All posts
Series: Monitoring NATS

Monitoring NATS: From HTTP Scrapes to System Events

Jan 24, 2026
Monitoring NATS: From HTTP Scrapes to System Events

This is Part 2 of the Monitoring NATS series. Part 1 covers HTTP monitoring endpoints in detail.


Part 1 covered the HTTP monitoring endpoints built into every NATS server—/varz, /connz, /jsz, and the rest. These endpoints provide accurate, point-in-time snapshots of server state, and they integrate well with tools like Prometheus and Grafana.

But HTTP monitoring is inherently pull-based. A scraper periodically polls an endpoint and records whatever metrics are available at that moment. If your scrape interval is 15 seconds, any transient event that happens and resolves within that window may never be observed.

NATS offers a different approach: the system account. Instead of relying only on external HTTP scraping, NATS servers can publish system events and respond to monitoring queries over the same secure NATS protocol your applications already use.

This article explains how the system account works, what it provides beyond HTTP monitoring, and when to use each approach.


HTTP Monitoring vs. System Account: Key Differences

AspectHTTP MonitoringSystem Account ($SYS)
Access methodHTTP/HTTPS on a separate portNATS protocol over existing connections
Data modelPull-based (point-in-time snapshots)Push-based advisories + pull-based request/reply
AuthenticationNone built-in (requires network isolation or reverse proxy)Full NATS auth via NKeys or JWTs
Real-time eventsNot availableAdvisories for connects, disconnects, auth errors, etc.
Firewall requirementsRequires exposing an additional portWorks over existing NATS client port
Best forPrometheus scraping, load balancer health checks, nats-topEvent-driven alerting, audit trails, edge deployments

Neither approach replaces the other—they’re complementary. HTTP monitoring is simpler to set up and integrates directly with standard observability tooling. The system account provides capabilities that HTTP cannot: real-time event streams, authenticated access, and operation in environments where exposing additional ports is impractical.

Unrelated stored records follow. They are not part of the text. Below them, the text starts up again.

@[simp] theorem foldl_judgePort_withHanded (l : List Port) :
    l.foldl judgePort (s.withHanded h) = (l.foldl judgePort s).withHanded h := foldl_withHanded h (by simp) l s

@[simp] theorem linksStep_withHanded : (s.withHanded h).linksStep = s.linksStep.withHanded h := by
  simp [linksStep]

@[simp] theorem periodCommand_withHanded : (s.withHanded h).periodCommand = s.periodCommand := rfl
@[simp] theorem carriedPlan_withHanded : (s.withHanded h).carriedPlan = s.carriedPlan := rfl
@[simp] theorem periodFrame_withHanded : (s.withHanded h).periodFrame = s.periodFrame := rfl
@[simp] theorem composedPort_withHanded : (s.withHanded h).composedPort = s.composedPort := rfl
@[simp] theorem composeStep_withHanded : (s.withHanded h).composeStep = s.composeStep.withHanded h := rfl

/-! ### Machine/Traffic.lean -/

@[simp] theorem bufferedRequests_withHanded : (s.withHanded h).bufferedRequests = s.bufferedRequests := rfl
@[simp] theorem newestLog_withHanded : (s.withHanded h).newestLog = s.newestLog := rfl
@[simp] theorem digestNow_withHanded : (s.withHanded h).digestNow = s.digestNow := rfl
@[simp] theorem placeDigest_withHanded : (s.withHanded h).placeDigest = s.placeDigest.withHanded h := rfl
@[simp] theorem holdTrips_withHanded : (s.withHanded h).holdTrips = s.holdTrips := rfl
@[simp] theorem holdAfter_withHanded : (s.withHanded h).holdAfter = s.holdAfter := rfl

@[simp] theorem holdStep_withHanded : (s.withHanded h).holdStep = s.holdStep.withHanded h := by
  simp only [holdStep]
  split <;> simp_all

/-! ### Machine/Commits.lean -/

@[simp] theorem copyBank_withHanded (g : Group) : (s.withHanded h).copyBank g = (s.copyBank g).withHanded h := by
  cases g <;> rfl

@[simp] theorem foldl_copyBank_withHanded (l : List Group) :
    l.foldl copyBank (s.withHanded h) = (l.foldl copyBank s).withHanded h := foldl_withHanded h (by simp) l s

@[simp] theorem copyBanks_withHanded (gs : List Group) :
    (s.withHanded h).copyBanks gs = (s.copyBanks gs).withHanded h := by
  simp [copyBanks]

@[simp] theorem stagedLookup_withHanded : (s.withHanded h).stagedLookup = s.stagedLookup := rfl
@[simp] theorem activeLookup_withHanded : (s.withHanded h).activeLookup = s.activeLookup := rfl
@[simp] theorem recoveryDue_withHanded : (s.withHanded h).recoveryDue = s.recoveryDue := rfl

@[simp] theorem applyRecovery_withHanded : (s.withHanded h).applyRecovery = s.applyRecovery.withHanded h := by
  simp [applyRecovery]

@[simp] theorem periodCommitOpen_withHanded : (s.withHanded h).periodCommitOpen = s.periodCommitOpen := rfl
@[simp] theorem periodDue_withHanded : (s.withHanded h).periodDue = s.periodDue := rfl
@[simp] theorem commitDrops_withHanded : (s.withHanded h).commitDrops = s.commitDrops := rfl

@[simp] theorem commitStep_withHanded : (s.withHanded h).commitStep = s.commitStep.withHanded h := by
  simp only [commitStep]
  split <;> simp_all

/-! ### Machine/Requests.lean -/

@[simp] theorem buffer_withHanded : (s.withHanded h).buffer = s.buffer := rfl

@[simp] theorem setBuffer_withHanded (b : Fin 2) (v : Buffer) :
    (s.withHanded h).setBuffer b v = (s.setBuffer b v).withHanded h := rfl

@[simp] theorem oldestReply?_withHanded : (s.withHanded h).oldestReply? = s.oldestReply? := rfl

@[simp] theorem sendReply_withHanded (b : Fin 2) :
    (s.withHanded h).sendReply b = (s.sendReply b).withHanded h := rfl

/-! ### Machine/Resets.lean -/

@[simp] theorem modeByLine_withHanded : (s.withHanded h).modeByLine = s.modeByLine := rfl
@[simp] theorem warmBypass_withHanded : (s.withHanded h).warmBypass = s.warmBypass := rfl
@[simp] theorem warmDrops_withHanded : (s.withHanded h).warmDrops = s.warmDrops := rfl

@[simp] theorem warmMode_withHanded : (s.withHanded h).warmMode = s.warmMode.withHanded h := by
  simp only [warmMode]
  split <;> first | (simp_all; done) | (split <;> simp_all)

@[simp] theorem warmReset_withHanded : (s.withHanded h).warmReset = s.warmReset.withHanded h := by
  have leak (t : State) : (t.withHanded h).updSsc (fun c => { c with leakCount := 0 }) =
      (t.updSsc (fun c => { c with leakCount := 0 })).withHanded h := rfl
  simp [warmReset, leak]

@[simp] theorem warmEffect_withHanded : (s.withHanded h).warmEffect = s.warmEffect.withHanded h := by
  simp only [warmEffect]
  split <;> simp_all

@[simp] theorem replyEnds_withHanded : (s.withHanded h).replyEnds = s.replyEnds.withHanded h := by
  simp [replyEnds]
  split
  · split <;> simp_all
  · rfl

@[simp] theorem foldl_replyEnds_withHanded (l : List UpFrame) :
    l.foldl (fun t (_ : UpFrame) => t.replyEnds) (s.withHanded h) =
      (l.foldl (fun t (_ : UpFrame) => t.replyEnds) s).withHanded h := foldl_withHanded h (by simp) l s

@[simp] theorem dueUpstream_withHanded : (s.withHanded h).dueUpstream = s.dueUpstream := rfl

@[simp] theorem sendDue_withHanded : (s.withHanded h).sendDue = s.sendDue.withHanded h := by
  simp [sendDue]

/-! ### Machine/Sequencing.lean -/

@[simp] theorem resumeDue_withHanded : (s.withHanded h).resumeDue = s.resumeDue := rfl
@[simp] theorem gapRuns_withHanded : (s.withHanded h).gapRuns = s.gapRuns := rfl
@[simp] theorem gapExpires_withHanded : (s.withHanded h).gapExpires = s.gapExpires := rfl

@[simp] theorem gapStep_withHanded : (s.withHanded h).gapStep = s.gapStep.withHanded h := by
  simp only [gapStep]
  split <;> simp_all

@[simp] theorem enterIsolate_withHanded : (s.withHanded h).enterIsolate = s.enterIsolate.withHanded h := by
  simp [enterIsolate]

@[simp] theorem inhibitProgress_withHanded : (s.withHanded h).inhibitProgress = s.inhibitProgress.withHanded h := by
  simp [inhibitProgress]
  split <;> first | (simp_all; done) | (split <;> simp_all)

@[simp] theorem enterRemap_withHanded : (s.withHanded h).enterRemap = s.enterRemap.withHanded h := rfl
@[simp] theorem enterAlign_withHanded : (s.withHanded h).enterAlign = s.enterAlign.withHanded h := rfl
@[simp] theorem deferredCells_withHanded : (s.withHanded h).deferredCells = s.deferredCells := rfl

@[simp] theorem acceptDeferred_withHanded (ps : List Port) :
    (s.withHanded h).acceptDeferred ps = (s.acceptDeferred ps).withHanded h := by
  simp [acceptDeferred]
  split <;> first | (simp_all; done) | (split <;> simp_all)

What the System Account Provides

The NATS system account enables a set of system services and advisories that let operators observe and interact with servers using NATS subjects instead of HTTP endpoints.

With the system account enabled, you gain:

  • Event-driven advisories for client connections, disconnections, and authentication errors
  • NATS-native access to the same monitoring data available via HTTP (VARZ, CONNZ, JSZ, etc.)
  • Account-level isolation between application traffic and operational visibility
  • Authenticated access using the same credentials infrastructure as your application

This model works especially well in environments where opening or scraping additional ports is difficult—such as edge deployments, leaf nodes, or locked-down networks.


The Role of the $SYS Account

The $SYS account is a special account configured on each NATS server to carry system-level traffic. It is not automatically usable—you must explicitly enable it and decide who can access it.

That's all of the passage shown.